START Provided records

-- ==== Sys2Proof/Config.lean ====
section
/-! DEFINITION. The configuration record CFG (00_scope.md R3), and the OPEN parameters and free values, which are
opaque constants without a body. -/

namespace Sys2Proof

/-- The value type of the coordinate-conversion collaborator (44_subframe_parser.md R182), DESIGN CHOICE
(notes/assumptions/5.md): the spec leaves the type open; its values are named by integers. -/
abbrev GeoVal := Int

/-- The type of the handler's opaque context (45_stage_control.md R207), DESIGN CHOICE
(notes/assumptions/6.md): a value of any type, named by a natural number. -/
abbrev HandlerCtx := Nat

/-- The functions that a value of the field `GEO_POS` may be (44_subframe_parser.md R182), by the number that
names them in CFG: each is total and deterministic, and nothing else is known of it. -/
opaque Config.geoPos : Nat → Int → Int → Int → GeoVal × GeoVal × GeoVal

/-- The functions that a value of the field `GEO_VEL` may be (44_subframe_parser.md R182), by the number that
names them in CFG. -/
opaque Config.geoVel : Nat → Int → Int → Int → Int → Int → Int → GeoVal × GeoVal × GeoVal

/-- `GEO_ZERO` of the default configuration (44_subframe_parser.md R182): OPEN. -/
opaque Config.geoZero : GeoVal

/-- `HANDLER_CTX` of the default configuration (45_stage_control.md R207): OPEN. -/
opaque Config.handlerCtx : HandlerCtx

/-- `FRAME_FIFO_DEPTH` of the default configuration is this number plus one (92_eei_decisions.md D10: OPEN,
at least 1). -/
opaque Config.extraFifoDepth : Nat

/-- The `draw(u8)` of 42_reed_solomon.md R147: the byte left in one position of a Reed–Solomon block that
failed, a free value for each number drawn (notes/assumptions/4.md). -/
opaque Config.rsDraw : Nat → Byte

/-- Whether the directive RUN of 30_encoding.md R84 takes the Framer (true) or the Decoder when both have
an enabled step: "in any order", a free value (notes/assumptions/16.md). -/
opaque Config.runOrder : Nat → Bool

/-- `PRN[i]` where the table `PRN[0..63]` has no byte: a free value for each index (00_scope.md R3 gives the
table 64 bytes and the period a row of its own; DESIGN CHOICE, notes/assumptions/24.md). -/
opaque Config.prnBeyond : Nat → Byte

/-- The static configuration record `CFG` (00_scope.md R3), one field for each name of its table but `n`, which
is derived, and `GEO_ZERO` (44_subframe_parser.md R182). A function of the table is named by a number, because
State is plain data (notes/assumptions/5.md). -/
structure Cfg where
  /-- `SYNC_LEN`, in bytes. -/
  syncLen : Nat
  /-- `SYNC_PATTERN`: the first-transmitted bit is bit n-1. Any number, so that R4 has what to refuse. -/
  syncPattern : Nat
  /-- `FRAME_LEN`, F. -/
  frameLen : Nat
  /-- `FRAME_FIFO_DEPTH`. -/
  fifoDepth : Nat
  /-- `PRN_PERIOD`. -/
  prnPeriod : Nat
  /-- `PRN[0..63]`. -/
  prn : Vector Byte 64
  /-- `WHITEN_MASK`. -/
  whitenMask : Byte
  /-- `SYNC_OFF`; no rule of the Decoder reads the sync header (41_descrambler.md R135). -/
  syncOff : Nat
  /-- `SYNC_BYTES`. -/
  syncBytes : Nat
  /-- `PAR_OFF`. -/
  parOff : Nat
  /-- `PAR_LEN`. -/
  parLen : Nat
  /-- `FTYPE_OFF`. -/
  ftypeOff : Nat
  /-- `EXT_FLAG`. -/
  extFlag : Byte
  /-- `DATA_OFF`. -/
  dataOff : Nat
  /-- `DATA_LEN_NORMAL`. -/
  dataLenNormal : Nat
  /-- `DATA_LEN_EXT`. -/
  dataLenExt : Nat
  /-- `GF_POLY`, a polynomial of degree 8; R4 does not ask for its bit 8 (notes/assumptions/27.md). -/
  gfPoly : BitVec 9
  /-- `RS_FCR`. -/
  rsFcr : Nat
  /-- `RS_PRIM`. -/
  rsPrim : Nat
  /-- `RS_T`. -/
  rsT : Nat
  /-- `RS_NROOTS`. -/
  rsNroots : Nat
  /-- `RS_N`. -/
  rsN : Nat
  /-- `RS_K`. -/
  rsK : Nat
  /-- `RS_ILV`. -/
  rsIlv : Nat
  /-- `RS_MSG_OFF`. -/
  rsMsgOff : Nat
  /-- `RS_MSG_NORMAL`. -/
  rsMsgNormal : Nat
  /-- `RS_MSG_EXT`. -/
  rsMsgExt : Nat
  /-- `CRC_POLY`. -/
  crcPoly : Half
  /-- `CRC_INIT`. -/
  crcInit : Half
  /-- `CRC_XOROUT`. -/
  crcXorout : Half
  /-- `SF_OVERHEAD`: what the walk adds to a subframe's payload length (44_subframe_parser.md R173). -/
  sfOverhead : Nat
  /-- `ST_STATUS`. -/
  stStatus : Byte
  /-- `ST_PTU`. -/
  stPtu : Byte
  /-- `ST_GPSPOS`. -/
  stGpspos : Byte
  /-- `ST_GPSINFO`. -/
  stGpsinfo : Byte
  /-- `ST_GPSRAW`. -/
  stGpsraw : Byte
  /-- `ST_XDATA`. -/
  stXdata : Byte
  /-- `ST_EMPTY`. -/
  stEmpty : Byte
  /-- `STATUS_MIN_LEN`. -/
  statusMinLen : Nat
  /-- `GPSPOS_MIN_LEN`. -/
  gpsposMinLen : Nat
  /-- `STATUS_SEQ_OFF`. -/
  statusSeqOff : Nat
  /-- `STATUS_SERIAL_OFF`. -/
  statusSerialOff : Nat
  /-- `SERIAL_LEN`. -/
  serialLen : Nat
  /-- `STATUS_FRAG_SEQ_OFF`. -/
  statusFragSeqOff : Nat
  /-- `STATUS_FRAG_DATA_OFF`. -/
  statusFragDataOff : Nat
  /-- `GPS_X_OFF`. -/
  gpsXOff : Nat
  /-- `GPS_Y_OFF`. -/
  gpsYOff : Nat
  /-- `GPS_Z_OFF`. -/
  gpsZOff : Nat
  /-- `GPS_VX_OFF`. -/
  gpsVxOff : Nat
  /-- `GPS_VY_OFF`. -/
  gpsVyOff : Nat
  /-- `GPS_VZ_OFF`. -/
  gpsVzOff : Nat
  /-- `CAL_FRAG_SIZE`. -/
  calFragSize : Nat
  /-- `CAL_FRAG_COUNT`. -/
  calFragCount : Nat
  /-- `CAL_LEN`. -/
  calLen : Nat
  /-- `BK_CAL_OFFSET`. -/
  bkCalOffset : Nat
  /-- `BK_DISABLED_RAW`. -/
  bkDisabledRaw : Half
  /-- `BK_DISABLED`. -/
  bkDisabled : Int
  /-- `GPS_SCALE`, numerator and denominator. The block never applies it: the collaborator does
  (44_subframe_parser.md R182). -/
  gpsScale : Nat × Nat
  /-- `GEO_POS`, by its number in `Config.geoPos`. -/
  geoPos : Nat
  /-- `GEO_VEL`, by its number in `Config.geoVel`. -/
  geoVel : Nat
  /-- `GEO_ZERO` (44_subframe_parser.md R182). -/
  geoZero : GeoVal
  /-- `HANDLER_CTX`: handed to the handler, never read by the block. -/
  handlerCtx : HandlerCtx
  deriving DecidableEq, Repr

/-- Which of several codewords CORRECT answers, by the configuration, K and the received word: only where
42_reed_solomon.md R146 admits more than one and its "unique, rule R142" fails, a free value (DESIGN CHOICE,
notes/assumptions/26.md). -/
opaque Config.rsChoice : Cfg → Nat → List Byte → Nat

end Sys2Proof
end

END Provided records

Exercise description
All that is wanted is the stretch of lines above from the one containing "dataLenExt : Nat" through the one containing "rsMsgNormal : Nat", duplicated exactly.

Task response
  dataLenExt : Nat
  /-- `GF_POLY`, a polynomial of degree 8; R4 does not ask for its bit 8 (notes/assumptions/27.md). -/
  gfPoly : BitVec 9
  /-- `RS_FCR`. -/
  rsFcr : Nat
  /-- `RS_PRIM`. -/
  rsPrim : Nat
  /-- `RS_T`. -/
  rsT : Nat
  /-- `RS_NROOTS`. -/
  rsNroots : Nat
  /-- `RS_N`. -/
  rsN : Nat
  /-- `RS_K`. -/
  rsK : Nat
  /-- `RS_ILV`. -/
  rsIlv : Nat
  /-- `RS_MSG_OFF`. -/
  rsMsgOff : Nat
  /-- `RS_MSG_NORMAL`. -/
  rsMsgNormal : Nat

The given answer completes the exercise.